YOUR ASSIGNMENT: Give the number of lines in the records that include the word "BitVec", and nothing besides.

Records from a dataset
[Start of section]
-- ==== Sys2Proof/Machine/Alu.lean ====
section
/-! DEFINITION. The ALU operations of a microword (spec/09 R216, R217, Table 9.3). -/

namespace Sys2Proof.Machine

open Sys2Proof

/-- Whether the ALU part of a word with operation `op` is next. -/
def aluTurn (op : Nat) (u : Cur) : Bool := u.fenceDone && !u.aluDone && uALU u.word == op

/-- The operands are read: a parity error in one faults the thread with POISON_READ; else the result is formed, flags are set where SET_FLAGS is 1, and the memory operation's address is known (R216, steps 2 and 3; R224 shows it in DETAIL of every ADDRESS fault). -/
def aluEff (n : Nat) (f : Word64 → Word64 → Nat → Option AluOut) (u : Cur) (d : Dev) : Dev :=
  let w := u.word
  if d.operandsBad n w then d.poisonRead n 0
  else
    let r := f (d.operand n w (uA w)) (d.operand n w (uB w)) (uSHAMT w)
    let addr := (d.operand n w (uADDR w)).toNat + uOFF w
    let x := d.ctx n
    let x := match r with
      | some r => if uFLAGS w then x.setFlags r else x
      | none => x
    d.setCtx n { x with cur := some { u with aluDone := true, alu := r.map (fun r => r.val), addr := addr % 2 ^ 64 } }

/-- An ALU command: operation `op` of context `n`, with errors in registers that it meets. -/
def aluCmd (op n : Nat) (ups : List (Nat × Nat)) (f : Word64 → Word64 → Nat → Option AluOut) (s : State) : Out :=
  uopCmd n (aluTurn op) (fun u d => aluEff n f u (d.upset (ups.map (fun e => (regKey n (e.1 % 40), e.2))))) s

/-- An operation whose C and V are 0. -/
def aluPlain (f : Word64 → Word64 → Nat → Word64) (a b : Word64) (sh : Nat) : Option AluOut := some { val := f a b sh }

/-- ALU_NOP. -/
def execAluNop (n : Nat) (ups : List (Nat × Nat)) (s : State) : Out := aluCmd 0 n ups (fun _ _ _ => none) s
/-- ADD. -/
def execAdd (n : Nat) (ups : List (Nat × Nat)) (s : State) : Out := aluCmd 1 n ups (fun a b _ => some (aluAdd a b)) s
/-- SUB. -/
def execSub (n : Nat) (ups : List (Nat × Nat)) (s : State) : Out := aluCmd 2 n ups (fun a b _ => some (aluSub a b)) s
/-- AND. -/
def execAnd (n : Nat) (ups : List (Nat × Nat)) (s : State) : Out := aluCmd 3 n ups (aluPlain (fun a b _ => a &&& b)) s
/-- OR. -/
def execOr (n : Nat) (ups : List (Nat × Nat)) (s : State) : Out := aluCmd 4 n ups (aluPlain (fun a b _ => a ||| b)) s
/-- XOR. -/
def execXor (n : Nat) (ups : List (Nat × Nat)) (s : State) : Out := aluCmd 5 n ups (aluPlain (fun a b _ => a ^^^ b)) s
/-- ANDN: A AND NOT B. -/
def execAndn (n : Nat) (ups : List (Nat × Nat)) (s : State) : Out := aluCmd 6 n ups (aluPlain (fun a b _ => a &&& ~~~b)) s
/-- MOV. -/
def execMov (n : Nat) (ups : List (Nat × Nat)) (s : State) : Out := aluCmd 7 n ups (aluPlain (fun a _ _ => a)) s
/-- SHL. -/
def execShl (n : Nat) (ups : List (Nat × Nat)) (s : State) : Out := aluCmd 8 n ups (aluPlain (fun a _ k => a <<< k)) s
/-- SHR, logical. -/
def execShr (n : Nat) (ups : List (Nat × Nat)) (s : State) : Out := aluCmd 9 n ups (aluPlain (fun a _ k => a >>> k)) s
/-- SAR, arithmetic. -/
def execSar (n : Nat) (ups : List (Nat × Nat)) (s : State) : Out := aluCmd 10 n ups (aluPlain (fun a _ k => a.sshiftRight k)) s
/-- SRAND: (A >> SHAMT) AND B. -/
def execSrand (n : Nat) (ups : List (Nat × Nat)) (s : State) : Out := aluCmd 11 n ups (aluPlain (fun a b k => (a >>> k) &&& b)) s
/-- SHLOR: (A << SHAMT) OR B. -/
def execShlor (n : Nat) (ups : List (Nat × Nat)) (s : State) : Out := aluCmd 12 n ups (aluPlain (fun a b k => (a <<< k) ||| b)) s
/-- MIN, unsigned. -/
def execMin (n : Nat) (ups : List (Nat × Nat)) (s : State) : Out := aluCmd 13 n ups (aluPlain (fun a b _ => if a.toNat ≤ b.toNat then a else b)) s
/-- MAX, unsigned. -/
def execMax (n : Nat) (ups : List (Nat × Nat)) (s : State) : Out := aluCmd 14 n ups (aluPlain (fun a b _ => if a.toNat ≤ b.toNat then b else a)) s
/-- MULLO. -/
def execMullo (n : Nat) (ups : List (Nat × Nat)) (s : State) : Out := aluCmd 15 n ups (aluPlain (fun a b _ => BitVec.ofNat 64 (aluMul a b))) s
/-- MULHI. -/
def execMulhi (n : Nat) (ups : List (Nat × Nat)) (s : State) : Out := aluCmd 16 n ups (aluPlain (fun a b _ => BitVec.ofNat 64 (aluMul a b / 2 ^ 32))) s
/-- CSADD. -/
def execCsadd (n : Nat) (ups : List (Nat × Nat)) (s : State) : Out := aluCmd 17 n ups (aluPlain (fun a b _ => aluCsadd a b)) s
/-- CRC32C. -/
def execCrc32c (n : Nat) (ups : List (Nat × Nat)) (s : State) : Out := aluCmd 18 n ups (aluPlain (fun a b _ => aluCrc a b)) s
/-- POPCNT. -/
def execPopcnt (n : Nat) (ups : List (Nat × Nat)) (s : State) : Out := aluCmd 19 n ups (aluPlain (fun a _ _ => BitVec.ofNat 64 (popN 64 a.toNat))) s
/-- FFS: the lowest set bit, 64 where there is none. -/
def execFfs (n : Nat) (ups : List (Nat × Nat)) (s : State) : Out := aluCmd 20 n ups (aluPlain (fun a _ _ => BitVec.ofNat 64 (lowestBit 64 a.toNat))) s

end Sys2Proof.Machine
end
[End of section]
TASK SOLUTION: 4